Earthquake in Turkestan (now Kyrgyzstan)

The 1885 Belovodoskoe earthquake occurred on 2 August, in the Chüy Region, Russian Turkestan (now Kyrgyzstan), with a moment magnitude of 6.7–7.6. It had an epicenter in the west of Bishkek. This earthquake damaged 2 villages and caused 54 deaths. The maximum MSK-64 intensity was estimated at IX–X (Devastating).

== Earthquake ==
The earthquake was assigned a maximum Medvedev–Sponheuer–Karnik scale of IX–X. The surface rupture had an area about 20 km length between the Sokuluk and Aksu rivers, parallel to the mountain front, and a width between 0.2 and 2.1 m. The earthquake was felt over a large area. It caused numerous fractures and surface cracks, including a 20-km-long and up to 2-m-wide fracture between the Sokuluk and Aksu rivers. It also initiated rockfalls and landslides, some of which temporarily blocked the Sokuluk and Aksu rivers. Heavy liquefaction was reported from the area around the Aksu river.

An earthquake catalogue compiled by Kondorskaya and Shebalin assigned the earthquake magnitude as 6.9, but did not specify the subtype. This was calculated from the seismic intensity data. The maximum intensity was IX–X on the Rossi–Forel scale. In 2014, Bindi and others determined a moment magnitude of 6.7±0.4 based on an equation to calculate from seismic intensity data on the Medvedev–Sponheuer–Karnik scale.
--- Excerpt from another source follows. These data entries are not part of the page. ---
theorem State.announces_reachPortal (p : Fin 4) :
    s.Announces (· ∈ zonesOf p) (fun k m => k = .portalState ∧ m = p.val) (s.reachPortal p) := by
  rw [State.reachPortal_eq]
  exact .ite (State.announces_enterEmergency p) (.refl s)

/-- The answer that an emergency makes owing to a link, for the pending action of a portal it reaches. -/
def State.emergencyReply (s : State) (k : Link) (p : Fin 4) : Option Response :=
  (s.portal p).action.bind fun a =>
    if (s.portal p).state ∈ [PortalState.auto, .held, .dryRun] ∧ a.link = k ∧ a.answerOwed = true then some (a.abandonment p)
    else none

theorem State.replies_reachPortal (h : s.AnswersBounded) (p : Fin 4) :
    s.Replies (fun k => (s.emergencyReply k p).toList) (s.reachPortal p) := fun k => by
  rw [State.reachPortal_eq]
  unfold State.emergencyReply
  split
  next hst =>
    rw [State.notices_abandonAction_enterEmergency p k, State.link_abandonAction]
    cases ha : (s.portal p).action with
    | none => rfl
    | some a =>
      by_cases hk : a.link = k ∧ a.answerOwed = true
      · obtain ⟨rfl, howed⟩ := hk
        simp [hst, howed, h.room ha howed]
      · have hno : ¬ (a.link = k ∧ a.answerOwed = true ∧ (s.link k).responses.length < 8) := fun ⟨h1, h2, _⟩ => hk ⟨h1, h2⟩
        simp [hno, hk]
  next hst =>
    cases ha : (s.portal p).action <;> simp [hst]

theorem State.replies_reachPortals (ps : List (Fin 4)) (hn : ps.Nodup) (h : s.AnswersBounded) :
    s.Replies (fun k => ps.filterMap (s.emergencyReply k)) (ps.foldl State.reachPortal s) := by
  suffices H : ∀ t : State, t.AnswersBounded → (∀ p ∈ ps, t.portal p = s.portal p) →
      t.Replies (fun k => ps.filterMap (s.emergencyReply k)) (ps.foldl State.reachPortal t) from H s h fun _ _ => rfl
  induction ps with
  | nil => exact fun t _ _ => (State.onlyNotices.refl t).replies
  | cons p ps ih =>
    intro t ht hsame
    obtain ⟨hp, hps⟩ := List.nodup_cons.mp hn
    have hrest := ih hps (t.reachPortal p) (AnswersBounded.of_unloads (State.unloads_reachPortal t p) ht) fun q hq => by
      rw [State.portal_reachPortal', if_neg fun h : q = p => hp (h ▸ hq), hsame q (List.mem_cons_of_mem p hq)]
    have hfirst := State.replies_reachPortal ht p
    intro k
    have hreply : t.emergencyReply k p = s.emergencyReply k p := by
      unfold State.emergencyReply
      rw [hsame p List.mem_cons_self]
    have hlist : (p :: ps).filterMap (s.emergencyReply k)
        = (t.emergencyReply k p).toList ++ ps.filterMap (s.emergencyReply k) := by
      rw [hreply, List.filterMap_cons]
      cases s.emergencyReply k p <;> rfl
    dsimp only
    rw [hlist]
    exact hfirst.trans hrest k

/-! ### EMERGENCY_SET (R117, R136) -/

theorem State.announces_emergencyInterior {K : NoticeKind → Nat → Prop} (b : Fin 2) :
    s.Announces (· = interiorOf b) K (s.emergencyInterior b) := by
  unfold State.emergencyInterior
  dsimp only
  split
  next h =>
    obtain ⟨hwas, hnow⟩ := h
    rw [State.bore_workCondition, if_pos rfl] at hnow
    rw [State.workCondition_self (hnow.trans hwas.symm)]
    exact State.announces_light _
  next => exact State.announces_workCondition b

theorem State.notices_emergencyInterior (b : Fin 2) : s.onlyNotices (s.emergencyInterior b) :=
  .ite ((State.notices_workCondition s b).trans (State.notices_light _ _)) (State.notices_workCondition s b)

/-- The bore in emergency and its portals reached, before its interior is worked and its notice is raised. -/
def State.emergencyReached (s : State) (b : Fin 2) : State :=
  (portalsOf b).foldl State.reachPortal (s.setBore b { s.bore b with emergency := true, demand := 60000 })

theorem State.emergencyOne_eq {b : Fin 2} (h : (s.bore b).emergency = false) :
    (State.emergencyOne b s).1 = ((s.emergencyReached b).emergencyInterior b).raiseTrafficState b := by
  simp only [State.emergencyOne, h, Bool.false_eq_true, if_false]
  rfl

theorem State.emergencyOne_same {b : Fin 2} (h : (s.bore b).emergency = true) : (State.emergencyOne b s).1 = s := by
  simp [State.emergencyOne, h]

theorem State.announces_emergencyReached (b : Fin 2) :
    s.Announces (fun z => ∃ q ∈ portalsOf b, z ∈ zonesOf q) (fun k m => k = .portalState ∧ ∃ q ∈ portalsOf b, m = q.val)
      (s.emergencyReached b) :=
  .after_quiet (t := s.setBore b _) rfl (fun _ => .refl _)
    (State.announces_foldl_portals (fun _ q => State.announces_reachPortal q)
      (fun _ _ _ hne hq hr => hne (Owner.portal.inj ((mem_zonesOf_iff_owner.mp hq).symm.trans (mem_zonesOf_iff_owner.mp hr)))) (nodup_portalsOf b) _)

theorem State.announces_emergencyOne {b : Fin 2} (h : (s.bore b).emergency = false) :
    s.Announces (fun z => (∃ q ∈ portalsOf b, z ∈ zonesOf q) ∨ z = interiorOf b)
      (fun k m => (k = .portalState ∧ ∃ q ∈ portalsOf b, m = q.val) ∨ (k = .trafficState ∧ m = b.val))
      (State.emergencyOne b s).1 := by
  have hinterior : (s.emergencyReached b).Announces (· = interiorOf b) (fun _ _ => False) ((s.emergencyReached b).emergencyInterior b) :=
    State.announces_emergencyInterior b
  rw [State.emergencyOne_eq h]
  refine (((State.announces_emergencyReached b).trans hinterior ?_).trans
    (State.announces_raiseTrafficState _ b (Z := fun _ => False)) fun _ _ => id).mono
    (fun _ h => h.elim id fun h => h.elim) fun _ _ h => h.imp (fun h => h.elim id fun h => h.elim) id
  rintro z ⟨q, -, hq⟩ rfl
  exact interiorOf_notMem_zonesOf _ _ hq

theorem State.waiting_emergencyOne {b : Fin 2} (h : (s.bore b).emergency = false) {p : Fin 4} (hp : boreOf p = b)
    (hst : (s.portal p).state ∈ [PortalState.auto, .held, .dryRun]) :
    (State.emergencyOne b s).1.Waiting (.portalState p .emergency (s.portal p).role none) := by
  have hreached : (s.emergencyReached b).Waiting (.portalState p .emergency (s.portal p).role none) :=
    State.waiting_foldl_portals (p := p) (fun _ q => State.announces_reachPortal q)
      (fun _ _ _ hne hq hr => hne (Owner.portal.inj ((mem_zonesOf_iff_owner.mp hq).symm.trans (mem_zonesOf_iff_owner.mp hr))))
      (fun t q hq => by rw [State.portal_reachPortal', if_neg (Ne.symm hq)]) rfl rfl
      (fun t ht => by
        rw [State.portal_setBore] at ht
        have hwait := State.waiting_enterEmergency (s := t) p
        rw [ht] at hwait
        rwa [State.reachPortal_eq, if_pos (by rw [ht]; exact hst)])
      (nodup_portalsOf b) (mem_portalsOf.mpr hp)
  rw [State.emergencyOne_eq h]
  exact (State.announces_raiseTrafficState _ b (Z := fun _ => False)).waiting
    ((State.announces_emergencyInterior (K := fun _ _ => False) b).waiting hreached (fun h => by cases h) id)
    (fun h => by cases h) fun h => by cases h.1

theorem State.waiting_traffic_emergencyOne {b : Fin 2} (h : (s.bore b).emergency = false) :
    (State.emergencyOne b s).1.Waiting
      (.trafficState b (s.bore b).mode (s.bore b).speedClass (s.bore b).congested (s.bore b).stale true) := by
  have hwait := ((s.emergencyReached b).emergencyInterior b).waiting_raise
    (.trafficState b (s.bore b).mode (s.bore b).speedClass (s.bore b).congested (s.bore b).stale true)
  rw [State.emergencyOne_eq h, State.raiseTrafficState, State.bore_emergencyInterior, if_pos rfl, State.emergencyReached,
    State.bore_reachPortals, State.bore_setBore_self]
  exact hwait

theorem State.replies_emergencyOne {b : Fin 2} (h : (s.bore b).emergency = false) (ha : s.AnswersBounded) :
    s.Replies (fun k => (portalsOf b).filterMap (s.emergencyReply k)) (State.emergencyOne b s).1 := by
  have hset : (s.setBore b { s.bore b with emergency := true, demand := 60000 }).AnswersBounded := ha
  rw [State.emergencyOne_eq h]
  exact ((State.replies_reachPortals (portalsOf b) (nodup_portalsOf b) hset).then_notices
    (State.notices_emergencyInterior b)).then_notices (State.notices_raiseTrafficState _ b)

theorem Portal.reached_of_reachable {x : Portal} (h : x.state ∈ [PortalState.auto, .held, .dryRun]) :
    x.reached = { x with state := .emergency, action := none, dryRun := none } := by
  unfold Portal.reached
  cases hs : x.state <;> rw [hs] at h <;> first | rfl | exact absurd h (by decide)

theorem Portal.reached_of_not {x : Portal} (h : x.state ∉ [PortalState.auto, .held, .dryRun]) : x.reached = x := by
  unfold Portal.reached
  cases hs : x.state <;> rw [hs] at h <;> first | rfl | exact absurd h (by decide)

/-- An interior that an emergency leaves undriven was RELEASED, and its condition stays. -/
theorem State.condition_of_undriven {b : Fin 2} (h : (s.bore b).emergency = false) (hc : s.ConditionsFollow)
    (hd : (State.emergencyOne b s).1.conditionFor b ≠ .driven) :
    (State.emergencyOne b s).1.conditionFor b = (s.bore b).condition := by
  refine (State.conditionFor_congr fun p hp => ?_).trans (hc b).symm
  have hno : ((State.emergencyOne b s).1.portal p).state ≠ .emergency := fun he => hd (by
    have hany : (portalsOf b).any (fun q => ((State.emergencyOne b s).1.portal q).state == .auto
        || ((State.emergencyOne b s).1.portal q).state == .emergency) = true :=
      List.any_eq_true.mpr ⟨p, mem_portalsOf.mpr hp, by rw [he]; decide⟩
    rw [State.conditionFor, if_pos hany])
  rw [State.portal_emergencyOne _ b h, if_pos hp] at hno ⊢
  by_cases hst : (s.portal p).state ∈ [PortalState.auto, .held, .dryRun]
  · exact absurd (congrArg Portal.state (Portal.reached_of_reachable hst)) hno
  · rw [Portal.reached_of_not hst]

theorem State.zone_emergencyOne_portal {b : Fin 2} (h : (s.bore b).emergency = false) {p : Fin 4} {z : Fin 14}
    (hz : z ∈ zonesOf p) : (State.emergencyOne b s).1.zone z
      = if boreOf p = b ∧ (s.portal p).state ∈ [PortalState.auto, .held, .dryRun] then
          ({ s.zone z with preview := none } : Zone).litUp s.uptime
        else s.zone z := by
  rw [State.zone_emergencyOne _ b h]
  simp only [mem_zonesOf_iff_owner.mp hz, Portal.reachable_iff]

theorem State.zone_emergencyOne_interior {b : Fin 2} (h : (s.bore b).emergency = false) :
    (State.emergencyOne b s).1.zone (interiorOf b)
      = if (s.bore b).condition = .driven ∧ (State.emergencyOne b s).1.conditionFor b = .driven then
          (s.zone (interiorOf b)).litUp s.uptime
        else s.reconditioned (s.bore b).condition ((State.emergencyOne b s).1.conditionFor b) true (s.zone (interiorOf b)) := by
  rw [State.zone_emergencyOne _ b h]
  simp only [ownerOf_interiorOf, if_true]

theorem Zone.preview_litUp (x : Zone) (now : Uptime) : (x.litUp now).preview = x.preview :=
  (congrArg Zone.preview (x.atCapacity.commanded_lightAll now) : (x.atCapacity.lightAll now).preview = _)

/-- Settles O32. -/
theorem emergencySetLightsTheBore : Obligations.EmergencySetLightsTheBore := by
  intro s l r us hs hus
  refine ⟨_, visited_same (f := fun t b => (State.emergencyOne b t).1) (fun b t => ⟨rfl, fun he => State.emergencyOne_same he,
    fun he hc hl => ?_⟩) us (s.popRequest l), congrArg _ (hs.foldUnits hs.isFor hus rfl rfl (visit := State.emergencyOne) rfl
      fun b t => by unfold State.emergencyOne; split <;> rfl)⟩
  have hfollow := conditionsFollow_kept.emergency t b hc
  have hbore := t.bore_emergencyOne b he
  have hcondition : ((State.emergencyOne b t).1.bore b).condition = (State.emergencyOne b t).1.conditionFor b := hfollow b
  have hlit : ∀ z, (t.zone z).litFrom (({ t.zone z with preview := none } : Zone).litUp t.uptime)
      ∧ (({ t.zone z with preview := none } : Zone).litUp t.uptime).preview = none := fun z =>
    ⟨Zone.litFrom_litUp (x := { t.zone z with preview := none }) (hl z) t.uptime, Zone.preview_litUp _ _⟩
  refine ⟨(t.acts_emergencyOne b).frame, hfollow, legalRules.emergencyOne hl b, (State.announces_emergencyOne he).raised, ?_,
    fun c hcb => ?_, State.waiting_traffic_emergencyOne he, fun ha => State.replies_emergencyOne he ha, fun p hp => ⟨?_, ?_⟩,
    fun p hp hst => ⟨?_, State.waiting_emergencyOne he hp hst, fun z hz => ?_⟩, fun p hp hst => ⟨?_, fun z hz => ?_⟩,
    fun hd => ?_, fun hd => ?_⟩
  · rw [hbore, if_pos rfl]
  · rw [hbore, if_neg hcb]
  · rw [State.portal_emergencyOne _ b he, if_neg hp]
  · intro z hz
    rw [State.zone_emergencyOne_portal he hz, if_neg fun h => hp h.1]
  · rw [State.portal_emergencyOne _ b he, if_pos hp, Portal.reached_of_reachable hst]
  · rw [State.zone_emergencyOne_portal he hz, if_pos ⟨hp, hst⟩]
    exact hlit z
  · rw [State.portal_emergencyOne _ b he, if_pos hp, Portal.reached_of_not hst]
  · rw [State.zone_emergencyOne_portal he hz, if_neg fun h => hst h.2]
  · rw [hcondition] at hd
    rw [State.zone_emergencyOne_interior he, hd]
    split
    next => exact Zone.litFrom_litUp (hl _) _
    next hwas => exact State.litFrom_reconditioned (hl _) fun h => hwas ⟨h, rfl⟩
  · rw [hcondition] at hd
    rw [State.zone_emergencyOne_interior he, if_neg fun h => hd h.2, State.condition_of_undriven he hc hd,
      State.reconditioned_same]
The earthquake may have produced uplift across a riverbed, expressed as a 1.5 m scarp, discovered following a topographic survey finding published in 2001. In Belek, no evidence of surface rupture were found. The estimated magnitude was 6.9–7.4. In 2018, Krüger and others reassessed the moment magnitudes of major earthquakes in Central Asia; they determined 7.6±0.15 for the Belovodoskoe earthquake.

== Impact ==
Two villages from Kara-Balta and Belovodskoye were damaged, and 54 people died from the earthquake.